**Required work**:
After locating the line that contains "def hasSlice (s" in the records below, write out exactly that line and each line after it through the one that contains "if cs.contains r.1", and nothing else.

**Exercise data**:
● ● ● ●
-- ==== Sys2Proof/Machine/Scheduler.lean ====
section
/-! DEFINITION. Lodestar, the die dispatchers, split transitions, stage sets and node life (R154 to R173), and loop nodes
with their batching tables (R171, R325 to R329). -/

namespace Sys2Proof.Machine

/-! ## Partitions and slices -/

/-- The cores of a partition, in order of (die, core) (R173, R399). -/
def partCores (s : State) (p : Nat) : List Nat := (List.range 768).filter fun c => (partAt s p).halves.getLsbD (halfOf c)

/-- The dies that hold a half of a partition. -/
def partDies (s : State) (p : Nat) : List Nat :=
  (List.range 4).filter fun d => (partAt s p).halves.getLsbD (2 * d) || (partAt s p).halves.getLsbD (2 * d + 1)

/-- The entries a partition runs cyclically: its table, or one for each function assigned to it (R403). -/
def sliceEntries (s : State) (p : Nat) : List (Nat × Nat × Nat) :=
  if (partAt s p).quanta.isEmpty then (s.fns.filter (·.part == p)).map fun f => (2000, 4, f.id) else (partAt s p).quanta

/-- The function whose slice it is (R403). -/
def sliceFn (s : State) (p : Nat) : Option Nat :=
  ((sliceEntries s p)[(partAt s p).current % max 1 (sliceEntries s p).length]?).map fun x => x.2.2

/-- A context's groups may become resident now (R401, R403). -/
def hasSlice (s : State) (c : Nat) : Bool :=
  sliceFn s (partOfCtx s c) == some (fnOfCtx s c) && !(partAt s (partOfCtx s c)).stopped

/-- The batch quantum of a context (R161, R403): 4 when unset. -/
def batchQuantum (s : State) (c : Nat) : Nat :=
  match (partAt s (partOfCtx s c)).quanta.find? fun x => x.2.2 == fnOfCtx s c with
  | some x => if x.2.1 = 0 then 4 else x.2.1
  | none => 4

/-! ## The order of R161 -/

/-- Something Lodestar orders: level, context, sequence, and what it is. -/
abbrev Served := Nat × Nat × Nat × Nat

/-- The context served among those of a partition with items at a level (R161); that the rotation goes to
the next context number is the model's choice (log entry 67). -/
def servedCtx (s : State) (level : Nat) (cs : List Nat) : Option Nat :=
  let r := s.lode[4 * partOfCtx s (cs.head?.getD 0) + level]?.getD (0, 0)
  if cs.contains r.1 && decide (r.2 < batchQuantum s r.1) then some r.1
  else match cs.find? fun c => decide (r.1 < c) with
    | some c => some c
    | none => cs.head?

/-- The first in the order of R161. -/
def firstServed (s : State) (l : List Served) : Option Served :=
  let top := (l.map (·.1)).foldl max 0
  let at_ := l.filter (·.1 == top)
  match servedCtx s top ((at_.map (·.2.1)).foldl sins []) with
  | some c => (sortOn (·.2.2.1) (at_.filter fun x => x.2.1 == c)).head?
  | none => none

/-- A context has been handed a batch at a level. -/
def handBatch (s : State) (level c : Nat) : State :=
  { s with lode := modAt s.lode (4 * partOfCtx s c + level) fun r => if r.1 = c then (c, r.2 + 1) else (c, 1) }

def effPrio (g : Grid) : Nat := min 3 (g.prio + g.boost)

/-! ## Starting a node -/

/-- The generations in effect for the groups of a node that starts now (R333). -/
def gensAtStart (s : State) (c : Nat) : List (Nat × Nat) :=
  (((ctx? s c).map (·.maps)).getD []).filterMap fun m => (genOfCtx s c m.1).map fun g => (m.1, g)

/-- The ready nodes as Lodestar orders them. Two points are the model's choices (log entry 67): no node starts after a failure of
its graph, not even one that was ready before (R160), and ready nodes stand in the order of graph number and node index (R161). -/
def readyNodes (s : State) : List Served :=
  s.graphs.flatMap fun g => if g.ended || g.failed.isSome then [] else
    (List.range g.nodes.length).filterMap fun i => match g.nodes[i]? with
      | some n => if n.life = .ready then some (n.prio, g.ctx, 4096 * g.id + i, i) else none
      | none => none

/-- The grid of a grid node. -/
def nodeGrid (g : Graph) (i : Nat) (n : Node) (id : Nat) : Grid :=
  let templ := n.kind == 1
  { id := id, graph := g.id, node := i, ctx := g.ctx, stage := none, parent := none, tmpl := none, templated := templ
    area := if templ then n.k40.toNat else 0
    areaSize := if templ then n.k48.toNat % 2 ^ 32 else 0
    heapSize := if templ then n.k48.toNat / 2 ^ 32 else 0
    heapBase := if templ then n.k56.toNat else 0
    pool := if templ then n.k64.toNat else 0
    code := n.code, args := n.args, count := n.count, next := 0, ended := 0, gangN := n.gangN, warps := n.warps, prio := n.prio, boost := 0
    split := n.split, regs := 8 * n.regs, spm := roundSpm n.spm, word := 0, die := none, stopped := false, done := false }

/-- The die that a stage-set node names (R156). -/
def stageDie (n : Node) : Option Nat := if n.k48.toNat / 256 % 256 = 0xFF then none else some (n.k48.toNat / 256 % 256)

/-- The grid of a stage: it starts with the minimum groups (R168). -/
def stageGrid (g : Graph) (i : Nat) (n : Node) (k : Nat) (x : Stage) (id : Nat) : Grid :=
  { nodeGrid g i { n with kind := 0 } id with
    stage := some k, code := x.code, args := x.args, count := x.min, gangN := 1, warps := x.warps, split := x.split, regs := 8 * x.regs
    spm := roundSpm x.spm, die := stageDie n }

/-- The stages of a stage-set node. -/
def stagesOf (g : Graph) (i : Nat) : List Stage := ((g.stages.find? (·.1 == i)).map (·.2)).getD []

def modStage (s : State) (g i k : Nat) (f : Stage → Stage) : State :=
  modGraph s g fun x => { x with stages := x.stages.map fun p => if p.1 = i then (i, modAt p.2 k f) else p }

/-- Why a node cannot start: FEATURE, GANGFIT (R160). -/
def startTrouble (g : Graph) (i : Nat) (n : Node) : Option Nat :=
  match n.kind with
  | 0 => if n.feat > Config.featureLevel then some 2
    else if fitsDie n.split n.warps (n.warps * (8 * n.regs)) (roundSpm n.spm) n.gangN then none else some 3
  | 1 => if n.feat > Config.featureLevel then some 2
    else if fitsDie n.split n.warps (n.warps * (8 * n.regs)) (roundSpm n.spm) 1 then none else some 3
  | 2 => if (stagesOf g i).any fun x => decide (x.feat > Config.featureLevel) then some 2
    else if (stagesOf g i).all fun x => fitsDie x.split x.warps (x.warps * (8 * x.regs)) (roundSpm x.spm) 1 then none else some 3
  | _ => none

/-- Starts a node's grids. -/
def startGrids (s : State) (g : Graph) (i : Nat) (n : Node) : State :=
  match n.kind with
  | 0 | 1 =>
    let f := fresh s
    modNode (sendAlong (.grid f.1) (edgeView s (.node g.id i)) { f.2 with grids := f.2.grids ++ [nodeGrid g i n f.1] }) g.id i fun x =>
      { x with grid := some f.1 }
  | 2 => (List.range (stagesOf g i).length).foldl (fun t k => match (stagesOf g i)[k]? with
      | some x =>
        let f := fresh t
        modStage (sendAlong (.grid f.1) (edgeView s (.node g.id i)) { f.2 with grids := f.2.grids ++ [stageGrid g i n k x f.1] }) g.id i k fun y =>
          { y with grid := some f.1, done := false }
      | none => t) (modGraph s g.id fun x => { x with queues := x.queues.mapIdx fun q u =>
          if ((stagesOf g i).any fun y => y.qin == q || y.qout == q) then { u with head := 0, tail := 0, closed := false } else u })
  | _ => s

/-- What happens-before the start of a node (R159): the ends of its predecessors and of the iteration before, and the submission,
whose number among a graph's edges is 65,536. -/
def startView (s : State) (g : Graph) (i : Nat) (n : Node) : View :=
  (65536 :: (n.sat.map (· / 8) ++ loopsAround g i)).foldl (fun v j => v.join (edgeView s (.node g.id j))) View.empty

/-- Old instruction bytes are kept only while some node runs (R229). -/
def forgetOld (s : State) : State :=
  if (s.graphs.any fun g => g.nodes.any fun x => x.life == .running) then s else { s with codeOld := [] }

/-- NODE_START (R158, R160, R161): the first ready node starts; its start is an acquire (R159). -/
def execNodeStart (s : State) : Host.Outcome State Fault Refusal :=
  .next (match firstServed s (readyNodes s) with
    | none => s
    | some (_, _, key, i) => match graph? s (key / 4096), node? s (key / 4096) i with
      | some g, some n =>
        let s1 := modNode (forgetOld s) g.id i fun x => { x with life := .running, gens := gensAtStart s g.ctx, looping := false, iter := 0, adopted := none, active := [] }
        match startTrouble g i n with
        | some r => failNode s1 g.id i r
        | none => startGrids (sendAlong (.node g.id i) (startView s g i n) s1) g i n
      | _, _ => s)

/-! ## The completion of nodes and graphs -/

/-- What a node's own work has come to (R158, R169). A stage set waits for the child grids of its groups too (R151); that of
a failed graph ends without completing (R160). -/
def nodeOver (s : State) (g : Graph) (i : Nat) (n : Node) : Bool :=
  match n.kind with
  | 0 | 1 => n.life == .running && (gridsOf s g.id i).all gridOver && nodeIdle s g.id i
  | 2 => n.life == .running && g.failed.isNone && ((stagesOf g i).getLast?.map (·.done)).getD false &&
    (gridsOf s g.id i).all fun x => x.parent.isNone || (gridOver x && !(s.groups.any fun y => y.2.grid == x.id))
  | _ => n.life == .ending

/-- Every edge that leads from a node is satisfied (R158). -/
def satisfyAll (s : State) (g i : Nat) : State := (List.range 8).foldl (fun t k => satisfyEdge t g i k) s

/-- The nodes of a graph that lie in no loop body. -/
def topNodes (g : Graph) : List Nat := (List.range g.nodes.length).filter fun i => (loopsAround g i).isEmpty

def nodeDone (g : Graph) (i : Nat) : Bool := match g.nodes[i]? with | some n => n.life == .done | none => false

/-- What an open slot command completes with as its graph ends done (R392): the slot as it stands; a removal, all ones
(the spec gives it none). -/
def slotResults (s : State) (g : Graph) : DevRes (List (SlotCmd × Nat)) :=
  g.slotCmds.foldl (fun acc c => match acc with
    | .ok l => if !c.add then .ok (l ++ [(c, 2 ^ 64 - 1)]) else
      match g.nodes[c.node]? with
      | some n => match devRead s g.ctx (nodeGen s g.id c.node) (recordVa n.k56 c.slot) 64 64 with
        | .ok b => .ok (l ++ [(c, c.slot + 65536 * field b 1 1 + 2 ^ 32 * field b 60 4)])
        | .wait x => .wait x
        | .bad cd x => .bad cd x
        | .hole => .hole
      | none => .ok (l ++ [(c, 0)])
    | x => x) (.ok [])

/-- A graph whose last top node has completed ends (R158, R392). -/
def graphDone (s : State) (g : Graph) (res : List (SlotCmd × Nat)) : State :=
  let s1 := closeSlotCmds s g 0 fun c => ((res.find? fun x => x.1 == c).map (·.2)).getD 0
  let live := s1.groups.map fun x => x.2.grid
  let s2 := modGraph s1 g.id fun y => { y with ended := true }
  complete { dropEdges s2 g.id with grids := s2.grids.filter fun x => x.graph != g.id || live.contains x.id } g.cmd 0 0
● ● ● ●
**Answer to this exercise**:
def hasSlice (s : State) (c : Nat) : Bool :=
  sliceFn s (partOfCtx s c) == some (fnOfCtx s c) && !(partAt s (partOfCtx s c)).stopped

/-- The batch quantum of a context (R161, R403): 4 when unset. -/
def batchQuantum (s : State) (c : Nat) : Nat :=
  match (partAt s (partOfCtx s c)).quanta.find? fun x => x.2.2 == fnOfCtx s c with
  | some x => if x.2.1 = 0 then 4 else x.2.1
  | none => 4

/-! ## The order of R161 -/

/-- Something Lodestar orders: level, context, sequence, and what it is. -/
abbrev Served := Nat × Nat × Nat × Nat

/-- The context served among those of a partition with items at a level (R161); that the rotation goes to
the next context number is the model's choice (log entry 67). -/
def servedCtx (s : State) (level : Nat) (cs : List Nat) : Option Nat :=
  let r := s.lode[4 * partOfCtx s (cs.head?.getD 0) + level]?.getD (0, 0)
  if cs.contains r.1 && decide (r.2 < batchQuantum s r.1) then some r.1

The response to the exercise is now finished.